Smith completed 23 of 30 passes for 320 yards, hitting DK Metcalf seven times for a season-high 145 yards and Tyler Lockett six times for 91 more.
Running back Rashaad Penny had a breakout game after finding not a lot of room to operate the first three weeks, with 151 yards on 17 carries including touchdowns in the second half of 41 and 36 yards – the latter on a third-and-16 late in the third quarter on a call that Smith changed at the line of scrimmage.
Carroll appeared to be referring to that play in raving later about the command Smith showed throughout.
“There’s a moment in this game when the crowd was as loud as it could have possibly been for that day, and he had to do something at the line of scrimmage, and he got it done,” Carroll said. “Everybody executed, and we really cashed in in a huge way.
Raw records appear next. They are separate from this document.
/-- R44, R46: word k of the BUF window reads its four bytes, little-endian, where they have been written. -/
def Obligations.BufWindowReadsWrittenWords : Prop :=
  ∀ (s : State) (k : Nat) (b0 b1 b2 b3 : Byte) (rest : List HostEvent), k < 75 →
    s.bufByte (4 * k) = some b0 → s.bufByte (4 * k + 1) = some b1 →
    s.bufByte (4 * k + 2) = some b2 → s.bufByte (4 * k + 3) = some b3 →
    s.pending = .read (BitVec.ofNat 12 (0x200 + 4 * k)) 4 :: rest →
    step s = .next { s with pending := rest, readData := some (b3 ++ b2 ++ b1 ++ b0) }

/-- R46, R48, R116: a write of BUF word k writes and marks exactly its four bytes, little-endian, and changes nothing
else, BUF_LEN included; reading the word back gives what was written. -/
def Obligations.BufWordWriteThenRead : Prop :=
  ∀ (s : State) (k : Nat) (v : Word) (rest : List HostEvent), k < 75 →
    s.pending = .write (BitVec.ofNat 12 (0x200 + 4 * k)) 4 v :: rest →
    ∃ t, step s = .next t ∧
      (∀ m, m < 4 → t.bufByte (4 * k + m) = some (v.extractLsb' (8 * m) 8) ∧ t.written (4 * k + m) = true) ∧
      (∀ j, (j < 4 * k ∨ 4 * k + 4 ≤ j) → t.bufByte j = s.bufByte j) ∧
      { t with buf := s.buf } = { s with pending := rest } ∧
      (∀ rest', step { t with pending := .read (BitVec.ofNat 12 (0x200 + 4 * k)) 4 :: rest' } =
        .next { t with pending := rest', readData := some v })

/-- R46, R52: a read has no side effect: only what it returned, and that it has happened, is new. -/
def Obligations.HostReadsChangeNothing : Prop :=
  ∀ (s t : State) (off : Offset) (size : Nat) (rest : List HostEvent),
    s.pending = .read off size :: rest → step s = .next t →
    { t with readData := s.readData } = { s with pending := rest }

/-- R52: a read repeated with no write between completes again and returns the same value, SERIAL before its first
write included. -/
def Obligations.RepeatedReadsAgree : Prop :=
  ∀ (s t : State) (off : Offset) (size : Nat) (rest : List HostEvent),
    s.pending = .read off size :: .read off size :: rest → step s = .next t →
    step t = .next { t with pending := rest }

/-- R52: carrying out a host write other than of CMD twice leaves the state carrying it out once left. -/
def Obligations.HostWritesAreIdempotent : Prop :=
  ∀ (s t u : State) (off : Offset) (v : Word) (rest : List HostEvent), s.BufInv → off ≠ 0x000#12 →
    s.pending = .write off 4 v :: .write off 4 v :: rest → step s = .next t → step t = .next u →
    u = { t with pending := rest }

/-! ### Who writes what -/

/-- R23: SERIAL_VALID is cleared by reset, set by any host write to SERIAL, and changed by nothing else; STATUS shows
it at bit 8; ENCODE depends on it. -/
def Obligations.SerialValidFollowsSerialWrites : Prop :=
  State.reset.serialValid = false ∧
  (∀ (s t : State) (e : HostEvent) (rest : List HostEvent), s.pending = e :: rest → step s = .next t →
    (e = .reset → t.serialValid = false) ∧
    ((∃ v, e = .write 0x00C#12 4 v) → t.serialValid = true) ∧
    (e ≠ .reset → (∀ v, e ≠ .write 0x00C#12 4 v) → t.serialValid = s.serialValid)) ∧
  (∀ (s t : State) (rest : List HostEvent), s.pending = .read 0x004#12 4 :: rest → step s = .next t →
    ∃ w, t.readData = some w ∧ w.getLsbD 8 = s.serialValid) ∧
  (∀ s t : State, exec .encode s = .next t → (t.statusCode = .configUnset ↔ s.serialValid = false))

/-- R80: byte 5 is SEQ as ENCODE finds it, ENCODE then adds 1 modulo 256; otherwise only reset and a host write of SEQ
change it, and reset leaves 0x45. -/
def Obligations.SequenceCounterRule : Prop :=
  State.reset.seq = 0x45#8 ∧
  (∀ s : State, s.serialValid = true →
    ∃ t, exec .encode s = .next t ∧ t.req[5] = s.seq ∧ t.seq.toNat = (s.seq.toNat + 1) % 256) ∧
  (∀ (s t : State) (e : HostEvent) (rest : List HostEvent), s.pending = e :: rest → step s = .next t →
    (e = .reset → t.seq = 0x45#8) ∧
    (∀ v, e = .write 0x010#12 4 v → t.seq.toNat = v.toNat % 256) ∧
    (e ≠ .reset → (∀ v, e ≠ .write 0x010#12 4 v) →
      ¬ (e = .write 0x000#12 4 0x00000003#32 ∧ s.serialValid = true) → t.seq = s.seq))
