-- ==== Sys2Proof/Laws/Commands.lean ====
section
/-! SUPPORT. What each shared operation of the commands can do, said once: the buffer operand, and the shape of every
command's answer. -/

namespace Sys2Proof.Machine

/-- LEN_ERROR comes first (R98). -/
theorem withBuffer_tooLong (minLen : Nat) (s : State) (k : List Byte → State) (h : 300 < s.bufLen.toNat) :
    withBuffer minLen s k = .next (s.setStatus .lenError) := by
  simp [withBuffer, Config.bufMax, h, raiseStatus]

/-- MALFORMED_FRAME comes second (R98). -/
theorem withBuffer_tooShort (minLen : Nat) (s : State) (k : List Byte → State) (h : s.bufLen.toNat ≤ 300)
    (hm : s.bufLen.toNat < minLen) : withBuffer minLen s k = .next (s.setStatus .malformedFrame) := by
  simp [withBuffer, Config.bufMax, Nat.not_lt.mpr h, hm, raiseStatus]

/-- The UnwrittenRead check comes third (R98). -/
theorem withBuffer_unwritten (minLen : Nat) (s : State) (k : List Byte → State) (h : s.bufLen.toNat ≤ 300)
    (hm : minLen ≤ s.bufLen.toNat) (hu : s.Unwritten) : withBuffer minLen s k = .fault .unwrittenRead := by
  simp [withBuffer, Config.bufMax, Nat.not_lt.mpr h, Nat.not_lt.mpr hm, (State.bufBytes_eq_none s).mpr hu,
    raiseUnwrittenRead]

/-- Otherwise the command runs on the bytes BUF[0, BUF_LEN) holds. -/
theorem withBuffer_holds (minLen : Nat) (s : State) (k : List Byte → State) (bytes : List Byte)
    (h : s.bufLen.toNat ≤ 300) (hm : minLen ≤ s.bufLen.toNat) (hb : s.Holds bytes) :
    withBuffer minLen s k = .next (k bytes) := by
  simp [withBuffer, Config.bufMax, Nat.not_lt.mpr h, Nat.not_lt.mpr hm, (State.bufBytes_eq_some s bytes).mpr hb]

/-- BUF[0, BUF_LEN) either has an unwritten byte or holds some bytes. -/
theorem State.unwritten_or_holds (s : State) : s.Unwritten ∨ ∃ bytes, s.Holds bytes := by
  cases h : s.bufBytes s.bufLen.toNat with
  | none => exact .inl ((State.bufBytes_eq_none s).mp h)
  | some bytes => exact .inr ⟨bytes, (State.bufBytes_eq_some s bytes).mp h⟩

/-- The bytes BUF[0, BUF_LEN) holds are unique. -/
theorem State.Holds.unique {s : State} {b1 b2 : List Byte} (h1 : s.Holds b1) (h2 : s.Holds b2) : b1 = b2 := by
  have e1 := (State.bufBytes_eq_some s b1).mpr h1
  have e2 := (State.bufBytes_eq_some s b2).mpr h2
  rw [e1] at e2
  exact Option.some.inj e2

/-- A buffer that holds bytes has no unwritten byte. -/
theorem State.Holds.not_unwritten {s : State} {bytes : List Byte} (h : s.Holds bytes) : ¬ s.Unwritten := by
  intro hu
  have e1 := (State.bufBytes_eq_some s bytes).mpr h
  rw [(State.bufBytes_eq_none s).mpr hu] at e1
  cases e1

/-- Everything `withBuffer` can answer. -/
theorem withBuffer_cases (minLen : Nat) (s : State) (k : List Byte → State) :
    (300 < s.bufLen.toNat ∧ withBuffer minLen s k = .next (s.setStatus .lenError)) ∨
    (s.bufLen.toNat ≤ 300 ∧ s.bufLen.toNat < minLen ∧
      withBuffer minLen s k = .next (s.setStatus .malformedFrame)) ∨
    (s.bufLen.toNat ≤ 300 ∧ minLen ≤ s.bufLen.toNat ∧ s.Unwritten ∧
      withBuffer minLen s k = .fault .unwrittenRead) ∨
    (∃ bytes, s.bufLen.toNat ≤ 300 ∧ minLen ≤ s.bufLen.toNat ∧ s.Holds bytes ∧
      withBuffer minLen s k = .next (k bytes)) := by
  by_cases h : 300 < s.bufLen.toNat
  · exact .inl ⟨h, withBuffer_tooLong minLen s k h⟩
  have h' : s.bufLen.toNat ≤ 300 := by omega
  by_cases hm : s.bufLen.toNat < minLen
  · exact .inr (.inl ⟨h', hm, withBuffer_tooShort minLen s k h' hm⟩)
  have hm' : minLen ≤ s.bufLen.toNat := by omega
  rcases s.unwritten_or_holds with hu | ⟨bytes, hb⟩
  · exact .inr (.inr (.inl ⟨h', hm', hu, withBuffer_unwritten minLen s k h' hm' hu⟩))
  · exact .inr (.inr (.inr ⟨bytes, h', hm', hb, withBuffer_holds minLen s k bytes h' hm' hb⟩))

/-- Everything a finished scan does to the state. -/
theorem State.finishDecode_cases (s : State) (distinct : Bool) (r : ScanResult) :
    (∃ hi lo, r = .found hi lo ∧ s.finishDecode distinct r =
      { s with resultValue := packHalf hi lo, resultSigned := signHint hi, statusCode := .ok }) ∨
    (r = .exhausted true ∧ distinct = true ∧ s.finishDecode distinct r = s.setStatus .checksumMismatch) ∨
    (∃ f, r = .exhausted f ∧ (distinct && f) = false ∧ s.finishDecode distinct r = s.setStatus .notFound) := by
  cases r with
  | found hi lo => exact .inl ⟨hi, lo, rfl, rfl⟩
  | exhausted f =>
    cases distinct <;> cases f
    · exact .inr (.inr ⟨_, rfl, rfl, rfl⟩)
    · exact .inr (.inr ⟨_, rfl, rfl, rfl⟩)
    · exact .inr (.inr ⟨_, rfl, rfl, rfl⟩)
    · exact .inr (.inl ⟨rfl, rfl, rfl⟩)

end Sys2Proof.Machine
end

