/-- Settles O51: the first read left its target as it was (`readTarget_hostSide`), so the second finds the same word. -/
theorem repeatedReadsAgree : Obligations.RepeatedReadsAgree := by
  unfold Obligations.RepeatedReadsAgree
  intro s t off size rest hp h
  obtain ⟨rfl, ha, w, hw, rfl⟩ := step_read_next hp h
  exact step_read_eq_next rfl ha ((readTarget_hostSide s (some w) _ _).trans hw)

/-- A write other than of CMD, repeated where it has been carried out, changes nothing (R52). -/
theorem memWrite_again {s t : State} {off : Offset} {v : Word} (hinv : s.BufInv) (ho : off ≠ 0x000#12)
    (h : memWrite off v s = .next t) (p : List HostEvent) :
    memWrite off v { t with pending := p } = .next { t with pending := p } := by
  cases hl : locate off with
  | reg r =>
    obtain rfl := (locate_eq_reg off r).mp hl
    have hr : r ≠ .cmd := fun hr => ho (by rw [hr]; rfl)
    rw [memWrite_offset hr] at h ⊢
    cases h
    cases r <;> rfl
  | bufWord k =>
    rw [memWrite_bufWord hl] at h ⊢
    cases h
    have hinv' := s.writeBufWord_wf k v (locate_eq_bufWord hl).1 hinv
    exact congrArg Host.Outcome.next (State.writeBufWord_eq_self (s := { s.writeBufWord k v with pending := p }) hinv'
      fun m hm => s.bufByte_writeBufWord_same k v hm)
  | reqWord k => exact memWrite_reqWord hl v _
  | reserved => exact memWrite_reserved hl v _

/-- Settles O18: the second write is of the state the first left, but for what is pending (`memWrite_again`). -/
theorem hostWritesAreIdempotent : Obligations.HostWritesAreIdempotent := by
  unfold Obligations.HostWritesAreIdempotent
  intro s t u off v rest hinv ho hp ht hu
  obtain ⟨_, hfirst⟩ := step_write_next hp ht
  have hpt : t.pending = .write off 4 v :: rest := eachStepTakesOneEvent s t _ _ hp ht
  obtain ⟨_, hsecond⟩ := step_write_next hpt hu
  rw [memWrite_again (s := { s with pending := .write off 4 v :: rest }) hinv ho hfirst] at hsecond
  cases hsecond
  rfl

/-- Settles O5: the step is the CMD write, and that runs the command its word decodes to. -/
theorem stepRunsTheDecodedCommand : Obligations.StepRunsTheDecodedCommand := by
  unfold Obligations.StepRunsTheDecodedCommand
  intro s v i rest hp hd
  rw [step_write hp rfl, memWrite_cmd, runCommand, hd]

/-- Settles O8: the check on an access refuses it before the access is looked at. -/
theorem misalignedAccessIsRefused : Obligations.MisalignedAccessIsRefused := by
  unfold Obligations.MisalignedAccessIsRefused
  intro s off v rest hoff
  have hrefused : ∀ a, checkAccess off 4 a = .refused .misalignedAccess := by simp [checkAccess, aligned, hoff]
  exact ⟨fun hp => by rw [step_cons hp, perform, hrefused], fun hp => by rw [step_cons hp, perform, hrefused]⟩

/-- Settles O12: the step is `State.writeReg` of the register at the offset. -/
theorem registerWritesStoreTheField : Obligations.RegisterWritesStoreTheField := by
  unfold Obligations.RegisterWritesStoreTheField
  intro s off v rest hp
  have hwrite : ∀ r : Reg, r ≠ .cmd → off = r.offset →
      step s = .next (State.writeReg { s with pending := rest } v r) := by
    rintro r hr rfl
    exact step_writeReg hr hp
  simp only [BitVec.ofNat_toNat]
  refine ⟨hwrite .slaveId nofun, hwrite .serial nofun, hwrite .seq nofun, hwrite .reqAddr nofun,
    hwrite .reqCount nofun, hwrite .bufLen nofun, ?_⟩
  rintro (ho | ho | ho | ho)
  · exact hwrite .status nofun ho
  · exact hwrite .result nofun ho
  · exact hwrite .crcResult nofun ho
  · exact hwrite .sumResult nofun ho
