-- ==== Sys2Proof/Word.lean ====
section
/-! DEFINITION. The byte of the core's memories and ports (20_memory.md rule R75). -/

namespace Sys2Proof

/-- One byte: the unit of `SRC`, `WIN` and the output port (20_memory.md rules R62, R75). -/
abbrev Byte := BitVec 8

end Sys2Proof
end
There’s a few of those in the day, but there was a moment in there that he’s totally in command of the whole thing, and he had to communicate to everybody, and everybody ran the play right, and we really took advantage of that op (opportunity).”
Carroll said Smith played so well “we should have carried him off (the field).”
But if the temptation is to say that Smith continues to be a revelation after having not been a full-time starter since 2014, Smith insists it’s what he expected.
“I can play better,” Smith said. “I have not exceeded my expectations. I can play a lot better, just playing better.”
If that’s in question when it comes to Smith, it unquestionably isn’t when it comes to the defense, which is now allowing 428 yards per game – far past the 399.4 average the 2000 team that set a dubious team record for most yards allowed per game – and 6.7 per play.
The points allowed topped the 44 the Seahawks gave up to Buffalo in 2020 that previously were the most allowed under Carroll. According to Pro Football Reference, it tied for the fifth-most points the Seahawks have allowed (the record is 51, done twice), and was the second-most points Seattle had allowed in a game it won (the Seahawks beat Kansas City 51-48 in overtime in 1983).
The Seahawks gave up 10 plays of 16 yards or more, which Carroll typically defines as an explosive play.
And that came against a Detroit team without leading receiver Amon-Ra St. Brown, leading rusher D’Andre Swift, the other starting receiver, D.J. Chark, and guard Jonah Jackson, a Pro Bowler last year.
“There’s just too many chunk yards,” Carroll said. “We just have to get those out of our football, and it wasn’t a bad day on third down necessarily (Detroit was 4 of 10), but it was just explosives that have got to get taken care of, and so we’ve got a lot of work to do still and see what we can do to stop that.”
Said safety Quandre Diggs: “Of course you worry but I don’t want to say we’re gonna panic. We’ve got a lot of young guys out there and we’ve just got to pick up the small details of things. You can erase 24 or so points if we don’t have penalties, we play smarter on down and distance. … It’s just small things that you’ve got to be in tune with the game, and I don’t think we’re there yet.”
No, they are not. But on Sunday, the offense was, and that proved just enough.